▸ **TASK TO COMPLETE**:
Would you please output, word for word, the span of the listing below that opens on the line containing "else if o = 0x3C then some C13.tblCmd" and closes on the line containing "namespace Sys2Proof.Machine"? Include both ends and nothing more.

DATASET CONTENT section start

/-- An engine's store to cached memory goes into its D-cache, write-allocate; a full cache gives up a line, which one is free, and
writes it back when dirty (R352, R360). -/
def State.cacheStore (s : State) (e : Nat) (dram : Bool) (a : Nat) (w : Word) (be : BitVec 4) : State :=
  let l := a - a % 64
  let put := fun (x : CacheLine) => { x with dirty := true, bytes := (lanes w be).foldl (fun bs y => bs.set (a % 64 + y.1) y.2) x.bytes }
  if (s.eng e).dcache.any (fun x => x.dram == dram && x.addr == l) then
    s.onEng e (fun y => { y with dcache := y.dcache.map (fun (x : CacheLine) => if x.dram == dram && x.addr == l then put x else x) })
  else
    let s1 := if (s.eng e).dcache.length < 512 then s
      else s.draw (fun i t =>
        match (t.eng e).dcache[Config.freeNat i % 512]? with
        | some x => (if x.dirty then t.lineBack x else t).dropLines e (fun y => y == x)
        | none => t)
    let bytes := if dram then Mem.bytes s1.dram l 64 else Mem.bytes s1.shared l 64
    s1.onEng e (fun y => { y with dcache := y.dcache ++ [put { dram := dram, addr := l, dirty := true, bytes := bytes }] })

/-- The PCI Express requester's command registers behind an offset of the table command window (R433). -/
def windowReg (o : Nat) : Option Nat :=
  if o < 0x14 then some (C13.tblKey (o / 4))
  else if o < 0x20 then some (C13.tblRes ((o - 0x14) / 4))
  else if o = 0x20 then some C13.tblCursor
  else if o = 0x3C then some C13.tblCmd
  else if 0x40 ≤ o ∧ o < 0x50 then some (C14.lpmAddr ((o - 0x40) / 4))
  else if o = 0x50 then some C14.lpmNh
  else if o = 0x7C then some C14.lpmCmd
  else none

/-- A dword with partial byte enables is discarded and recorded (R434). -/
def State.hpPartial (s : State) (a : Nat) : State := s.err C8.page 0x0100 (BitVec.ofNat 32 a)

/-- A write of a word into BAR2 (R432). The DRAM window's write is a DRAM access of the host, in which the ECC finds nothing. -/
def State.bar2Write (s : State) (o : Nat) (w : Word) (be : BitVec 4) : State :=
  if o < 0x800000 then (lanes w be).foldl (fun (t : State) y => t.sharedWrite (o + y.1) [y.2]) s
  else if o < 0xC00000 then
    let e := (o - 0x800000) / 0x40000
    s.onEng e (fun x => { x with sram := (lanes w be).foldl (fun (m : Mem) y => m.setByte (o % 0x40000 + y.1) y.2) x.sram })
  else if o < 0xC40000 then
    { s with esram := (lanes w be).foldl (fun (m : Mem) y => m.setByte (o - 0xC00000 + y.1) y.2) s.esram }
  else if o < 0x1000000 then s
  else if o < 0x1001000 then
    if be ≠ 0xF then s.hpPartial (2 ^ 31 + o)
    else match windowReg (o - 0x1000000) with
      | some a => s.writeReg .pcie a w
      | none => s
  else if 0x8000000 ≤ o then
    let a := s.fld C8.dramWin 6 0 * 0x8000000 + (o - 0x8000000)
    let one := fun (t : State) (x : Nat) (bs : List Byte) =>
      run t (execDramAccess 4 0 x bs.length (some bs) false { corrected := [], failed := none, extra := 0 } t)
    if be = 0xF then one s a ((lanes w be).map Prod.snd) else (lanes w be).foldl (fun t y => one t (a + y.1) [y.2]) s
  else s
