-- ==== Sys2Proof/Machine/FrontEnd.lean ====
section
/-!
DEFINITION. The front-end signals of each chain of a radio die, as State and elapsed time determine them: TXEN, RXEN, PAEN, VRAMP, BAND
and CPLREV (R205 to R208, R260). All are low while the die is unpowered or in reset, and with its role disabled.
-/
namespace Sys2Proof.Machine

/-- A window of transmission of a chain: `mono` at its first sample, and after its last, where its ramp down begins; with the chain's RAMP and
the TX_LEAD, in ns. -/
structure FeWindow where
  start : Nat
  stop : Nat
  ramp : Nat
  lead : Nat
  deriving DecidableEq, Repr

/-- The lead die of a radio die's partition: itself where it is a member of none (R201). -/
def State.leadOf (s : State) (n : Nat) : Nat := (s.memberOf n).getD n

/-- The part of a transmission that a chain takes: to its end, or to the instant at which protection muted it (R206, R208). -/
def PartTx.windowOf (t : PartTx) (n c ramp lead : Nat) : List FeWindow :=
  (if t.sends n c then [{ start := t.start, stop := t.stop, ramp := ramp, lead := lead }] else [])
    ++ (t.muted.filter (fun x => x.1 == n && x.2.1 == c)).map (fun x => { start := t.start, stop := min x.2.2 t.stop, ramp := ramp, lead := lead })

/-- The transmissions of a chain whose signals may still run: the PPDU in progress and the last one, or the frame of a backhaul cycle, whose
signals a head's alert holds low (R206, R260, R283). -/
def State.feWindows (s : State) (n c : Nat) : List FeWindow :=
  match s.roleN n with
  | .access =>
    let d := s.leadOf n
    let p := s.part? d
    (p.tx.toList ++ p.last.toList).flatMap (fun t => t.windowOf n c (s.feRampNs n c) (s.feLeadNs d))
  | .backhaul =>
    let a := D6B.headTiming n (c / 8)
    match (s.dir (2 * n + c / 8)).txSpan with
    | some (x, y) => if s.bit (D1.chainEn n) c && !s.bit (D6B.headStat n (c / 8)) 1 then [{ start := x, stop := y, ramp := s.fld a 3 0 * 10, lead := s.fld a 11 8 * 10 }] else []
    | none => []
  | .off => []

/-- The die is powered and out of reset, so that its outputs may be high (R205). -/
def State.feLive (s : State) (n : Nat) : Bool := s.powered (dieN n)

/-- TXEN: from RAMP and TX_LEAD before the first sample to 0.1 µs after the ramp down (R206). -/
def State.feTxen (s : State) (n c : Nat) : Bool :=
  s.feLive n && (s.feWindows n c).any (fun w => decide (w.start ≤ s.mono + w.ramp + w.lead) && decide (s.mono < w.stop + w.ramp + 100))

/-- PAEN: from RAMP before the first sample to the end of the ramp down (R206). -/
def State.fePaen (s : State) (n c : Nat) : Bool :=
  s.feLive n && (s.feWindows n c).any (fun w => decide (w.start ≤ s.mono + w.ramp) && decide (s.mono < w.stop + w.ramp))

/-- The receiver of a chain is on. In access role it is in IDLE, LISTEN, RX and TX of an enabled partition, in which the spec's tables leave the
antenna with the receiver outside a transmission; in backhaul role while the direction is enabled (R206, R211, R226, R278). -/
def State.feReceives (s : State) (n c : Nat) : Bool :=
  match s.roleN n with
  | .access =>
    let d := s.leadOf n
    s.partOn d && (s.liveDies d).contains n && (s.pa d == paIdle || s.pa d == paListen || s.pa d == paRx || s.pa d == paTx)
  | .backhaul => s.dirOn (2 * n + c / 8)
  | .off => false

/-- RXEN: the receiver is on, and TXEN low (R206). -/
def State.feRxen (s : State) (n c : Nat) : Bool := s.feLive n && s.feReceives n c && s.bit (D1.chainEn n) c && !s.feTxen n c

/-- VRAMP: the ns of its raised-cosine ramp that the chain's PA bias has reached, RAMP at its top; none at 0 V (R205, R206). -/
def State.feVramp (s : State) (n c : Nat) : Option Nat :=
  if s.feLive n then
    ((s.feWindows n c).find? (fun w => decide (w.start ≤ s.mono + w.ramp) && decide (s.mono < w.stop + w.ramp))).map
      (fun w => min w.ramp (min (s.mono + w.ramp - w.start) (w.stop + w.ramp - s.mono)))
  else none

/-- BAND: high on the 5 and 6 GHz path of an access-role die, low in backhaul role (R205, R260). -/
def State.feBand (s : State) (n : Nat) : Bool := s.feLive n && s.roleN n == .access && s.acc.band.getLsbD n

/-- CPLREV: high over the second half of a PPDU of 20 µs or longer that the chain sends; low in backhaul role (R207, R260). -/
def State.feCplrev (s : State) (n c : Nat) : Bool :=
  s.feLive n && s.roleN n == .access && match (s.part? (s.leadOf n)).tx with
    | some t => t.sends n c && decide (20 ≤ t.us) && decide (t.start + t.us * 500 ≤ s.mono) && decide (s.mono < t.stop)
    | none => false

end Sys2Proof.Machine
end

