-- ==== Sys2Proof/Certificates/Slice0/Obligations.lean ====
section
/-!
DEFINITION. The statements for the provers. `gives c s P` says that the command c, executed in s, answers a next state of which P
holds; `s.direct r a` that a write by r of the register at a reaches it, with no tag on its page. Where a statement gives the next state
whole, it gives the frame with it: what the state it names does not change is unchanged.
-/
open Sys2Proof Sys2Proof.Machine

/-- A step runs the command at the front of the queue on the state with the queue's rest. The queue is the model's form of a block that takes commands from outside (log entry 6). -/
def Obligations.StepRunsFront : Prop :=
  ∀ (c : Instr) (rest : List Instr) (s : State),
      step { s with pending := c :: rest } = exec c { s with pending := rest }

/-- The model's choice for an empty queue (log entry 5): one nanosecond passes; of the registers only the pause bit of PWR_STATE can change, where a supply ramp ends under a supply warning (R114). -/
def Obligations.IdleStepPassesTime : Prop :=
  ∀ (s : State), s.pending = [] →
      ∃ t, step s = .next t ∧ t.mono = s.mono + 1 ∧ (∀ a, a ≠ GLB.pwrState → t.rd a = s.rd a) ∧ (∀ n, n < 32 → n ≠ 9 → t.bit GLB.pwrState
        n = s.bit GLB.pwrState n) ∧ ((∀ x, s.power.trans = some x → x.ramp ≠ some (s.mono + 1)) → t.rd GLB.pwrState = s.rd GLB.pwrState) ∧
        t.dram = s.dram ∧ t.shared = s.shared ∧ t.esram = s.esram ∧ t.txu = s.txu ∧ t.qm = s.qm ∧ t.fwd = s.fwd ∧ t.lamp = s.lamp ∧
        t.pending = []

/-- State.reset at the values the spec gives. -/
def Obligations.ResetValues : Prop :=
      State.reset.pstate = 1 ∧ State.reset.rd E1.rstCause = 1 ∧ State.reset.powered .e = true ∧ State.reset.powered .c = false ∧ (∀ d :
        Fin 6, State.reset.powered (.d d) = false) ∧ State.reset.time.epoch = 0 ∧ State.reset.openCount = 0 ∧ State.reset.actq = [] ∧
        State.reset.pending = [] ∧ State.reset.dram = [] ∧ State.reset.shared = [] ∧ State.reset.esram = [] ∧ State.reset.rd C2.servoCfg =
        0x1407D064 ∧ State.reset.rd E1.pmCfg = 0x503C ∧ State.reset.rd E7.hostWdt = 0x12C
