theorem State.mpduOpen_eq {s : State} {p : Nat} {t : Station} {x : TidRx} {m : MpduRx} {x_} {t_ : State} (heq : State.mpduOpen s p t x m =
    (x_, t_)) (hk : s.Kept κ) : t_.Kept κ := by
  unfold State.mpduOpen at heq
  (try dsimp only at heq)
  (repeat' split at heq) <;> (first | cases heq | skip)
  all_goals
  (with_reducible repeat' first | assumption | apply State.bump_kept | apply State.count_kept | apply State.pipeRx_kept)

theorem State.mpduOpen_snd_kept (s : State) (p : Nat) (t : Station) (x : TidRx) (m : MpduRx) (hk : s.Kept κ) : (State.mpduOpen s p t x
    m).2.Kept κ := State.mpduOpen_eq (by rfl) hk

theorem State.mpduBa_kept (s : State) (p : Nat) (t : Station) (m : MpduRx) (n : Nat) (hk : s.Kept κ) : (State.mpduBa s p t m n).Kept κ := by
  unfold State.mpduBa
  try dsimp only
  with_reducible repeat' first
       | assumption | apply State.bump_kept | apply State.mpduOpen_snd_kept | apply State.onStation_kept
       | apply State.release_kept | split

theorem State.mpduPlain_kept (s : State) (p : Nat) (t : Station) (m : MpduRx) (hk : s.Kept κ) : (State.mpduPlain s p t m).Kept κ := by
  unfold State.mpduPlain
  try dsimp only
  with_reducible repeat' first
       | assumption | apply State.bump_kept | apply State.deliver_kept | apply State.mpduOpen_snd_kept
       | apply State.onStation_kept | apply State.setRx_kept | split

theorem execMpduRx_keeps (p : Fin 6) (m : MpduRx) (s : State) (hk : s.Kept κ) : OutKept κ (execMpduRx p m s) := by
  unfold execMpduRx
  try dsimp only
  with_reducible repeat' first
       | assumption | apply Kept.next | apply State.count_kept | apply State.emit_kept
       | apply State.mpduBa_kept | apply State.mpduHear_kept | apply State.mpduPlain_kept | split

theorem execReorderTimeout_keeps (sta : Nat) (tid : Fin 8) (s : State) (hk : s.Kept κ) : OutKept κ (execReorderTimeout sta tid s) := by
  unfold execReorderTimeout
  try dsimp only
  with_reducible repeat' first | assumption | apply Kept.next | apply State.release_kept | split

theorem schedPerform_eq {a : PendAct} {s : State} {t_ : State} (heq : schedPerform a s = some t_) (hk : s.Kept κ) : t_.Kept κ := by
  unfold schedPerform at heq
  (try dsimp only at heq)
  (repeat' split at heq) <;> (first | contradiction | (simp only [Option.some.injEq] at heq; subst heq) | skip)
  all_goals
  (with_reducible repeat' first
    | assumption | apply State.onStation_kept | apply State.onTwt_kept | apply State.schedPause_kept
    | apply State.schedResume_kept | apply State.setGkey_kept)

theorem State.schedActAtT_kept (s : State) (i : Fin 8) (k : Nat) (hk : s.Kept κ) : (State.schedActAtT s i k).Kept κ := by
  unfold State.schedActAtT
  try dsimp only
  with_reducible repeat' first
       | assumption | intro _ | apply State.actAtT_kept | apply State.raise_kept
       | refine schedPerform_eq (by assumption) ?_ | split

theorem execStaKeySwitch_keeps (i : Fin 8) (s : State) (hk : s.Kept κ) : OutKept κ (execStaKeySwitch i s) := by
  unfold execStaKeySwitch
  with_reducible repeat' first | assumption | apply Kept.next | apply State.schedActAtT_kept

theorem execGkeySwitch_keeps (i : Fin 8) (s : State) (hk : s.Kept κ) : OutKept κ (execGkeySwitch i s) := by
  unfold execGkeySwitch
  with_reducible repeat' first | assumption | apply Kept.next | apply State.schedActAtT_kept

theorem execTwtEnable_keeps (i : Fin 8) (s : State) (hk : s.Kept κ) : OutKept κ (execTwtEnable i s) := by
  unfold execTwtEnable
  with_reducible repeat' first | assumption | apply Kept.next | apply State.schedActAtT_kept

theorem execTwtDisable_keeps (i : Fin 8) (s : State) (hk : s.Kept κ) : OutKept κ (execTwtDisable i s) := by
  unfold execTwtDisable
  with_reducible repeat' first | assumption | apply Kept.next | apply State.schedActAtT_kept

theorem execSchedPause_keeps (i : Fin 8) (s : State) (hk : s.Kept κ) : OutKept κ (execSchedPause i s) := by
  unfold execSchedPause
  with_reducible repeat' first | assumption | apply Kept.next | apply State.schedActAtT_kept

theorem execSchedResume_keeps (i : Fin 8) (s : State) (hk : s.Kept κ) : OutKept κ (execSchedResume i s) := by
  unfold execSchedResume
  with_reducible repeat' first | assumption | apply Kept.next | apply State.schedActAtT_kept

theorem State.setSchedCfg_kept (s : State) (p : Nat) (w : Word) (hk : s.Kept κ) : (State.setSchedCfg s p w).Kept κ := by
  unfold State.setSchedCfg
  try dsimp only
  with_reducible repeat' first
       | assumption | apply State.onPs_kept | apply State.wr_kept | intro _ | apply State.draw_kept | split

end Sys2Proof.Machine
end

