/-! ## State.bump -/

@[simp] theorem State.bump_part (a hi lo n : Nat) : (s.bump a hi lo n).part = s.part := rfl
@[simp] theorem State.bump_straps (a hi lo n : Nat) : (s.bump a hi lo n).straps = s.straps := rfl
@[simp] theorem State.bump_pending (a hi lo n : Nat) : (s.bump a hi lo n).pending = s.pending := rfl
@[simp] theorem State.bump_resp (a hi lo n : Nat) : (s.bump a hi lo n).resp = s.resp := rfl
@[simp] theorem State.bump_outbox (a hi lo n : Nat) : (s.bump a hi lo n).outbox = s.outbox := rfl
@[simp] theorem State.bump_fresh (a hi lo n : Nat) : (s.bump a hi lo n).fresh = s.fresh := rfl
@[simp] theorem State.bump_mono (a hi lo n : Nat) : (s.bump a hi lo n).mono = s.mono := rfl
@[simp] theorem State.bump_tags (a hi lo n : Nat) : (s.bump a hi lo n).tags = s.tags := rfl
@[simp] theorem State.bump_txu (a hi lo n : Nat) : (s.bump a hi lo n).txu = s.txu := rfl
@[simp] theorem State.bump_logs (a hi lo n : Nat) : (s.bump a hi lo n).logs = s.logs := rfl
@[simp] theorem State.bump_msix (a hi lo n : Nat) : (s.bump a hi lo n).msix = s.msix := rfl
@[simp] theorem State.bump_time (a hi lo n : Nat) : (s.bump a hi lo n).time = s.time := rfl
@[simp] theorem State.bump_power (a hi lo n : Nat) : (s.bump a hi lo n).power = s.power := rfl
@[simp] theorem State.bump_actq (a hi lo n : Nat) : (s.bump a hi lo n).actq = s.actq := rfl
@[simp] theorem State.bump_lamp (a hi lo n : Nat) : (s.bump a hi lo n).lamp = s.lamp := rfl
@[simp] theorem State.bump_sub (a hi lo n : Nat) : (s.bump a hi lo n).sub = s.sub := rfl
@[simp] theorem State.bump_mesh (a hi lo n : Nat) : (s.bump a hi lo n).mesh = s.mesh := rfl
@[simp] theorem State.bump_acc (a hi lo n : Nat) : (s.bump a hi lo n).acc = s.acc := rfl
@[simp] theorem State.bump_qm (a hi lo n : Nat) : (s.bump a hi lo n).qm = s.qm := rfl
@[simp] theorem State.bump_fwd (a hi lo n : Nat) : (s.bump a hi lo n).fwd = s.fwd := rfl
@[simp] theorem State.bump_sched (a hi lo n : Nat) : (s.bump a hi lo n).sched = s.sched := rfl
@[simp] theorem State.bump_bh (a hi lo n : Nat) : (s.bump a hi lo n).bh = s.bh := rfl
@[simp] theorem State.bump_xbl (a hi lo n : Nat) : (s.bump a hi lo n).xbl = s.xbl := rfl
@[simp] theorem State.bump_engines (a hi lo n : Nat) : (s.bump a hi lo n).engines = s.engines := rfl
@[simp] theorem State.bump_grate (a hi lo n : Nat) : (s.bump a hi lo n).grate = s.grate := rfl
@[simp] theorem State.bump_ember (a hi lo n : Nat) : (s.bump a hi lo n).ember = s.ember := rfl
@[simp] theorem State.bump_shared (a hi lo n : Nat) : (s.bump a hi lo n).shared = s.shared := rfl
@[simp] theorem State.bump_dma (a hi lo n : Nat) : (s.bump a hi lo n).dma = s.dma := rfl
@[simp] theorem State.bump_radioMem (a hi lo n : Nat) : (s.bump a hi lo n).radioMem = s.radioMem := rfl
@[simp] theorem State.bump_aes (a hi lo n : Nat) : (s.bump a hi lo n).aes = s.aes := rfl
@[simp] theorem State.bump_ddr (a hi lo n : Nat) : (s.bump a hi lo n).ddr = s.ddr := rfl
@[simp] theorem State.bump_hport (a hi lo n : Nat) : (s.bump a hi lo n).hport = s.hport := rfl
@[simp] theorem State.bump_byp (a hi lo n : Nat) : (s.bump a hi lo n).byp = s.byp := rfl
@[simp] theorem State.bump_srcq (a hi lo n : Nat) : (s.bump a hi lo n).srcq = s.srcq := rfl
@[simp] theorem State.bump_pipeKeys (a hi lo n : Nat) : (s.bump a hi lo n).pipeKeys = s.pipeKeys := rfl
@[simp] theorem State.bump_pipeLog (a hi lo n : Nat) : (s.bump a hi lo n).pipeLog = s.pipeLog := rfl
@[simp] theorem State.bump_perReq (a hi lo n : Nat) : (s.bump a hi lo n).perReq = s.perReq := rfl
@[simp] theorem State.bump_dram (a hi lo n : Nat) : (s.bump a hi lo n).dram = s.dram := rfl
@[simp] theorem State.bump_esram (a hi lo n : Nat) : (s.bump a hi lo n).esram = s.esram := rfl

DATASET CONTENT section end

▸ **EXPECTED OUTPUT**:
  else if o = 0x3C then some C13.tblCmd
  else if 0x40 ≤ o ∧ o < 0x50 then some (C14.lpmAddr ((o - 0x40) / 4))
  else if o = 0x50 then some C14.lpmNh
  else if o = 0x7C then some C14.lpmCmd
  else none

/-- A dword with partial byte enables is discarded and recorded (R434). -/
def State.hpPartial (s : State) (a : Nat) : State := s.err C8.page 0x0100 (BitVec.ofNat 32 a)

/-- A write of a word into BAR2 (R432). The DRAM window's write is a DRAM access of the host, in which the ECC finds nothing. -/
def State.bar2Write (s : State) (o : Nat) (w : Word) (be : BitVec 4) : State :=
  if o < 0x800000 then (lanes w be).foldl (fun (t : State) y => t.sharedWrite (o + y.1) [y.2]) s
  else if o < 0xC00000 then
    let e := (o - 0x800000) / 0x40000
    s.onEng e (fun x => { x with sram := (lanes w be).foldl (fun (m : Mem) y => m.setByte (o % 0x40000 + y.1) y.2) x.sram })
  else if o < 0xC40000 then
    { s with esram := (lanes w be).foldl (fun (m : Mem) y => m.setByte (o - 0xC00000 + y.1) y.2) s.esram }
  else if o < 0x1000000 then s
  else if o < 0x1001000 then
    if be ≠ 0xF then s.hpPartial (2 ^ 31 + o)
    else match windowReg (o - 0x1000000) with
      | some a => s.writeReg .pcie a w
      | none => s
  else if 0x8000000 ≤ o then
    let a := s.fld C8.dramWin 6 0 * 0x8000000 + (o - 0x8000000)
    let one := fun (t : State) (x : Nat) (bs : List Byte) =>
      run t (execDramAccess 4 0 x bs.length (some bs) false { corrected := [], failed := none, extra := 0 } t)
    if be = 0xF then one s a ((lanes w be).map Prod.snd) else (lanes w be).foldl (fun t y => one t (a + y.1) [y.2]) s
  else s
-- ==== Sys2Proof/Machine/FrontEnd.lean ====
section
/-!
DEFINITION. The front-end signals of each chain of a radio die, as State and elapsed time determine them: TXEN, RXEN, PAEN, VRAMP, BAND
and CPLREV (R205 to R208, R260). All are low while the die is unpowered or in reset, and with its role disabled.
-/
namespace Sys2Proof.Machine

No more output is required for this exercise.